Date: 2012-11-07
Type of information:
phase: 1
Announcement: presentation of results at the 24th EORTC-NCI-AACR Symposium on Molecular Targets and Cancer Therapeutics in Dublin, Ireland
Company: Roche (Switzerland)
Product: RG7212
Action mechanism: RG7212 is a fully humanized monoclonal antibody that is designed to block TWEAK:Fn14 signaling, a pathway involved in tumorigenesis that regulates cell proliferation, survival, and migration. Fn14 is over-expressed in at least 30% of several solid tumours, including pancreatic cancer, breast cancer, non-small cell lung cancer and malignant melanoma.
Disease: advanced solid tumors
Therapeutic area: Cancer - Oncology
Country: Canada, Denmark, The Netherlands
Trial details: From July 2011, Dr Lassen and his colleagues recruited 38 patients with treatment-refractory solid tumours to the phase I trial. All patients had tumours expressing the Fn14 receptor. They received an intravenous dose of the drug either once weekly or once every three weeks, with a dose range of 200 to 3600 mg.
Latest
news: Dr Ulrik Lassen, head of the oncology phase I unit at the Rigshospitalet, Copenhagen, Denmark, has reported encouraging signs of efficacy of RG7212, a newly developed antibody targeting a signalling pathway that is frequently active in solid tumours at the 24th EORTC-NCI-AACR Symposium on Molecular Targets and Cancer Therapeutics in Dublin, Ireland.
One objective of this phase I trial was to determine whether blocking of TWEAK-Fn14 signalling with RG7212 would reduce activation of these pathways.In its first trial in humans, researchers will report
A patient with advanced malignant melanoma has shown signs of tumour shrinkage and has been receiving treatment for more than 30 weeks without any serious adverse side-effects. Other patients with advanced non-small cell lung cancer (NSCLC), mesothelioma, kidney cancer and biliary tract cancer also have had extended treatments with stable disease.
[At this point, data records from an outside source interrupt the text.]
-- ==== Sys2Proof/Machine/Ops.lean ====
section
/-! DEFINITION. The operations every meaning is written over: reads and writes of each state component, memory (20_memory.md
R31, R32), the call stack (10_state.md R15), the display (R18, R137), the Step's inputs (R19 to R21), and raising a fatal
fault (60_exceptions.md R160, R161, R171). There is no return from a fault (R172), so no operation for one. -/

namespace Sys2Proof.Machine

/-! ### Registers -/

/-- `V[i]` (R7, R11). -/
def State.reg (s : State) (r : Reg) : Byte := s.V[r.val]

/-- `V[i] <- v` (R7, R11). -/
def State.setReg (s : State) (r : Reg) (v : Byte) : State := { s with V := s.V.set r.val v r.isLt }

/-- `I <- v` (R7, R13). -/
def State.setI (s : State) (v : Word) : State := { s with I := v }

/-- `PC <- v` (R7, R14); no value is checked when it is written (R89). -/
def State.setPC (s : State) (v : Word) : State := { s with PC := v }

/-- `DT <- v` (R7, R16). -/
def State.setDT (s : State) (v : Byte) : State := { s with DT := v }

/-- `ST <- v` (R7, R16). -/
def State.setST (s : State) (v : Byte) : State := { s with ST := v }

/-- The call stack becomes the given sequence. -/
def State.setStack (s : State) (stack : List Word) : State := { s with S := stack }

/-- The display becomes the given one. -/
def State.setDisplay (s : State) (d : Display) : State := { s with DISP := d }

/-- The Step's outputs become the given ones (R23). -/
def State.setOutput (s : State) (o : StepOutput) : State := { s with OUT := o }

/-! ### Memory -/

/-- The byte listed at an address. -/
def Memory.entry : Memory → Nat → Option Byte
  | [], _ => none
  | (b, v) :: rest, a => if b = a then some v else Memory.entry rest a

/-- The byte at an address: what is listed, or the reset contents. -/
def Memory.read (c : Config) (m : Memory) (a : Nat) : Byte := (Memory.entry m a).getD (resetByte c a)

/-- The list without any entry at an address. -/
def Memory.erase : Memory → Nat → Memory
  | [], _ => []
  | (b, v) :: rest, a => if b = a then Memory.erase rest a else (b, v) :: Memory.erase rest a

/-- The list with an entry at an address, in its place by address. -/
def Memory.insert : Memory → Nat → Byte → Memory
  | [], a, x => [(a, x)]
  | (b, v) :: rest, a, x =>
    if a < b then (a, x) :: (b, v) :: rest
    else if a = b then (a, x) :: rest
    else (b, v) :: Memory.insert rest a x

/-- A write keeps the canonical form: the value an unlisted address reads as removes the entry. -/
def Memory.write (c : Config) (m : Memory) (a : Nat) (x : Byte) : Memory :=
  if x = resetByte c a then Memory.erase m a else Memory.insert m a x

/-- The canonical form: addresses strictly rising and valid, no entry equal to what an unlisted address reads as. -/
abbrev Memory.wf (c : Config) (m : Memory) : Prop :=
  m.Pairwise (fun p q => p.1 < q.1) ∧ ∀ e ∈ m, e.1 < memSize ∧ e.2 ≠ resetByte c e.1

/-- `MEM[a]`, unchecked. -/
def State.readByte (s : State) (a : Nat) : Byte := Memory.read s.config s.MEM a

/-- `MEM[a] <- x`, unchecked. -/
def State.writeByte (s : State) (a : Nat) (x : Byte) : State := { s with MEM := Memory.write s.config s.MEM a x }

/-- Bytes written at ascending addresses, unchecked (Load, R191). -/
def State.writeBytes (s : State) (a : Nat) : List Byte → State
  | [] => s
  | x :: xs => (s.writeByte a x).writeBytes (a + 1) xs

/-- `MemRead(a, 1)` (R31): an address of 4096 or more is answered as the error. -/
def memRead (s : State) (a : Nat) : Except Nat Byte :=
  if a < memSize then .ok (s.readByte a) else .error a

/-- `MemWrite(a, 1, x)` (R31): an address of 4096 or more is answered as the error. -/
def memWrite (s : State) (a : Nat) (x : Byte) : Except Nat State :=
  if a < memSize then .ok (s.writeByte a x) else .error a

/-- Bytes stored one at a time at ascending addresses (R34, R36); the first invalid address is the error (R166). -/
def storeBytes (s : State) (a : Nat) : List Byte → Except Nat State
  | [] => .ok s
  | x :: xs =>
    match memWrite s a x with
    | .error e => .error e
    | .ok t => storeBytes t (a + 1) xs

/-! ### The call stack -/

/-- `push(S, v)`; none on a full stack (R15, R83). -/
def push (s : State) (v : Word) : Option State :=
  if s.S.length < s.config.stackDepth then some (s.setStack (v :: s.S)) else none

/-- `pop(S)`: the last pushed value and the state without it; none on an empty stack (R15, R80). -/
def pop (s : State) : Option (Word × State) :=
  match s.S with
  | [] => none
  | v :: rest => some (v, s.setStack rest)

/-! ### The display -/

/-- `DISP[cx][cy]` of a display (R18). -/
def Display.lit (d : Display) (cx : Fin 64) (cy : Fin 32) : Bool := d[cx.val][cy.val]

/-- `DISP[cx][cy] <- b` of a display. -/
def Display.put (d : Display) (cx : Fin 64) (cy : Fin 32) (b : Bool) : Display :=
  d.set cx.val (d[cx.val].set cy.val b cy.isLt) cx.isLt

/-- Every pixel false (R135). -/
def Display.clear : Display := Vector.replicate 64 (Vector.replicate 32 false)

/-- At least one pixel differs (R72), comparing column by column. -/
def Display.differs (d e : Display) : Bool := d.toList.map Vector.toList != e.toList.map Vector.toList

/-- `DISP[cx][cy]`, which is also the host's Render read (R18, R193). -/
def State.pixel (s : State) (cx : Fin 64) (cy : Fin 32) : Bool := Display.lit s.DISP cx cy

/-! ### The inputs of a Step -/

/-- The inputs of this Step: what the host has fixed, or a free value (log entry 6). -/
def State.input (s : State) : StepInput :=
  match s.pending with
  | i :: _ => i
  | [] => Config.freeInput s.drawIndex

/-- `KEYS[k]` of this Step (R19). -/
def State.key (s : State) (k : Fin 16) : Bool := s.input.keys[k.val]

/-- `rnd` of this Step (R20). -/
def State.rnd (s : State) : Byte := s.input.rnd

/-- `tick_en` of this Step: held at 1 in `PerCycle` mode, the host's input in `External` mode (R21). -/
def State.tickEn (s : State) : Bool :=
  match s.config.tickMode with
  | .perCycle => true
  | .external => s.input.tickEn

/-- The host chooses the next Step's inputs, replacing what it chose before (R19, R193). -/
def State.offerInput (s : State) (i : StepInput) : State := { s with pending := i :: s.pending.tail }

/-! ### Raising a fatal fault -/

/-- The fetch address of the Step whose dispatch is running: PC holds `pc_fetch + 2` then (R14, R68). -/
def State.pcFetch (s : State) : Word := s.PC - 2

/-- `raise F(info)` from the dispatch phase: the Step ends with the fault, whose record names the word and `pc_fetch`, and
there is no next state (R160, R161, R171). -/
def raise (s : State) (instr : Word) (cause : Word → Word → Fault) : Host.Outcome State Fault Refusal :=
  .fault (cause instr s.pcFetch)

/-- The record of R161, each cause with the extra value its row of the table names. A Step on a faulted machine raises nothing
new and keeps the record it has (R66). -/
def Fault.record : Fault → FaultRecord
  | .fetchOutOfBounds pc => ⟨1, none, pc, some pc.toNat⟩
  | .unknownOpcode w pc => ⟨2, some w, pc, some w.toNat⟩
  | .stackUnderflow w pc => ⟨3, some w, pc, none⟩
  | .stackOverflow w pc => ⟨4, some w, pc, none⟩
  | .memoryOutOfBounds w pc a => ⟨5, some w, pc, some a⟩
  | .keyIndexOutOfRange w pc k => ⟨6, some w, pc, some k.toNat⟩
  | .noStep r => r

/-- `status <- Faulted(record)` (R22, R160): the status a fatal fault gives the machine. Of a state made so only the status
means anything, for R171 leaves every other component undefined (but for `FetchOutOfBounds`, which changes none). -/
def State.enterFaulted (s : State) (f : Fault) : State := { s with status := .faulted f.record }

end Sys2Proof.Machine
end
Dr Lassen said: \"Preclinical data have shown that the RG7212 monoclonal antibody successfully targets and blocks the action of TWEAK and that it works most effectively in tumour cells where there is increased Fn14 expression. Therefore, we expected that using RG7212 to block TWEAK signalling in patients whose tumours express Fn14 might prevent cancer cells from growing and proliferating\".
\"Several of the patients continue to receive study treatments, and encouraging signs of clinical benefit have already been observed. A patient with heavily pre-treated, metastatic melanoma with no mutation in the BRAF gene has shown evidence of tumour regression when scanned using computerised tomography (CT) and remains on study after more than 30 weeks of treatment. Four other patients have had partial metabolic responses confirmed by positron emission tomography (PET) scans.
\"Prolonged stable disease has been seen in several patients. Overall, 11 of the 38 patients (29%) have received more than 12 weeks of study treatment, with several receiving 18 or more weeks of RG7212 therapy, including those with refractory NSCLC, melanoma, mesothelioma, breast cancer, renal cell carcinoma, and biliary tract cancer.
\"We found that RG7212 has an excellent safety profile across a broad dose range on each schedule. We saw no dose-limiting toxicities and no patient discontinued study treatments for treatment-related adverse side-effects. The phase I data show that RG7212 is quite safe for multi-cycle administration in patients with advanced cancer. Results from tests of blood and tumour samples suggest that it would be feasible to administer the drug over a prolonged period of time.
Study investigators from four leading cancer research centres in Denmark, The Netherlands and Canada are recruiting patients to the trial, particularly those with advanced metastatic melanoma expressing Fn14. \"These results are encouraging and support additional studies of RG7212 in combination with other treatments,\" said Dr Lassen.